Dynamic testing involves loading the content of the relevant file and carefully comparing the lines mentioned in the patch header against the actual file content. This step is crucial to verify that the changes suggested in the patch correspond to the correct sections of the codebase.
To address line mismatches between the patch and the file, multiple approaches were considered.
One option was to prioritize the line numbers suggested by the LLM in the patch, while another focused on using the actual line numbers from the file content. Ultimately, we adopted a hybrid method to balance accuracy and efficiency. This approach begins by identifying the first line in the header, locating where it exists in the file content, and setting it as the starting point in the header. Using this as a pivot, all subsequent lines in the header are adjusted to maintain consistency and alignment with the file content.
Some other refined processes ensure that files generated by the LLM but not found in the repository are excluded. Corrupted headers or irrelevant paths are removed to maintain consistency.
If the patch passes both static and dynamic testing, it is applied to the repository:
  • If Successful: The workflow concludes successfully.
  • If Unsuccessful: The process enters a Debug Patch Loop, where the patch is further refined using search tools and additional debugging techniques before being tested again.

6. Debugging the Patch

In cases where the patch application fails, a debugging process is initiated to identify and resolve the issues.

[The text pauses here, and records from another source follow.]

/-- The array that a copy writes to a destination of given dims: an element under a scale that is not valid is read as NaN (R61). -/
def copyArr (src : Arr) (o : Opnd) (dims : List Nat) : Arr :=
  let gr := o.grouping dims
  let sfp := src.fmt == fSfp16
  { fmt := src.fmt, dims := dims, tags := src.tags, axis := gr.1, group := gr.2,
    elems := if sfp then src.elems.zipWith (fun n x => if scaleOk x then n else nanBits false) src.scaleList else src.elems,
    scales := if sfp then copyScales src dims gr.1 gr.2 else [] }

/-- MOVE form 0: the source copied element by element, tags and scales with it (R123, R146). -/
def moveCopy (h : Here) : Act Unit := do
  need (decide (h.w.form < 3)) cForm 0
  needFields h 0xF 0
  needNone h 2
  let src ← opnd h 0 false
  let dst ← opnd h 1 true
  let a ← fetch h src
  need (src.fmt == dst.fmt) cFormat 1
  let dims := outDims h dst a.dims
  need (volume dims == a.elems.length) cShape 0
  hintRead h src (h.w.mod % 4)
  store h dst (copyArr a dst dims)
  hintWrite h dst (h.w.mod / 4 % 4)
  bump h dst (fun c => { c with elements := sat32 c.elements a.elems.length })

/-- The logical cores a multicast reaches (R116, R146). -/
def castTo (h : Here) : List (Nat × Nat) :=
  let cores := hCores h.prog
  (List.range h.cmd.ncl).flatMap (fun j =>
    if h.pin.isNone || h.w.imm.testBit (16 + j) then
      ((List.range cores).filter (fun l => h.pin.isNone || h.w.imm.testBit l)).map (fun l => (j, l))
    else [])

/-- An array written to the same region of many logical cores. -/
def castArea (h : Here) (a : Area) (v : Arr) : List (Nat × Nat) → Act Unit
  | [] => pure ()
  | (j, l) :: t => do
    writeArea h j l a v
    castArea h a v t

/-- A destination that must be a REGION of the cores it reaches (R116, R150). -/
def regionOf (h : Here) (slot : Nat) : Act (Opnd × Area) := do
  let o ← opnd h slot true
  match o.loc with
  | .area a => pure (o, a)
  | .ten _ => skip cType slot

/-- MOVE form 1: the source read once and written to the same offset of every named core (R116, R146). -/
def moveCast (h : Here) : Act Unit := do
  needFields h 0xF (if h.pin.isSome then 0xFFFFFF else 0)
  needNone h 2
  let src ← opnd h 0 false
  let (o, a) ← regionOf h 1
  let v ← fetch h src
  need (src.fmt == a.fmt) cFormat 1
  need (v.elems.length == a.cols * a.rows || h.pin.isNone) cShape 0
  hintRead h src (h.w.mod % 4)
  let dims := if v.elems.length = a.cols * a.rows then [a.cols, a.rows] else v.dims
  let w := copyArr v o dims
  if v.elems.length = a.cols * a.rows then castArea h a w (castTo h) else pure ()
  if h.pin.isNone then keepSpread h o.ix a w else pure ()

/-- MOVE form 2: the 32-bit pattern written to every 4-byte unit of the destination (R146): the elements of a TENSOR in element order; all
the bytes of a REGION or of its slot, whatever its view leaves between rows or holds as scales; the elements and scales of a whole
tensor that distributed instructions keep under a REGION. -/
def moveFill (h : Here) : Act Unit := do
  needFields h 0xF 0xFFFFFFFF
  needNone h 0
  needNone h 2
  let dst ← opnd h 1 true
  let dims ← dimsOf h dst
  let es := elemSize dst.fmt
  let n := volume dims
  let pat := h.w.imm % 2 ^ 32
  let code := fun i => if es = 16 then pat * (1 + 2 ^ 32 + 2 ^ 64 + 2 ^ 96) else pat / 256 ^ (i * es % 4) % 256 ^ es
  let whole := Arr.of dst.fmt dims ((List.range n).map code) (List.replicate n 0)
  match dst.loc, h.pin with
  | .ten _, _ => do
    need (n * es % 4 == 0) cDesc 1
    store h dst whole
  | .area a, some (_, j, l) => do
    need (a.room % 4 == 0) cDesc 1
    writeScratch h j l ((List.range a.room).map (fun i => (a.base + i, pat / 256 ^ (i % 4) % 256, 0)))
  | .area a, none => do
    need (a.room % 4 == 0) cDesc 1
    let gr := dst.grouping dims
    store h dst { whole with scales := if dst.fmt = fSfp16 then List.replicate (volume (groupDims dims gr.1 gr.2)) pat else [],
                             axis := gr.1, group := gr.2 }
  hintWrite h dst (h.w.mod / 4 % 4)
  bump h dst (fun c => { c with elements := sat32 c.elements n })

The errors encountered during the patch application, along with the patch itself and the content of the relevant files, are passed through a loop using agents with LLM designed to iteratively refine the patch
During this process, search tools are employed to pinpoint specific errors within the patch, such as line mismatches, missing headers, or incorrect file paths. Once the issues are identified, the patch is adjusted accordingly to address the problems. The refined patch then loops back to the
  • Apply Patch step for another attempt.
This iterative debugging mechanism ensures that the patch evolves with each cycle, progressively improving its accuracy and compatibility until it can be successfully applied to the repository. By combining error analysis with patch refinement, this step significantly enhances the reliability of the workflow.

7. End Node

At the end the patch is saved against the instance ID along the steps and logs.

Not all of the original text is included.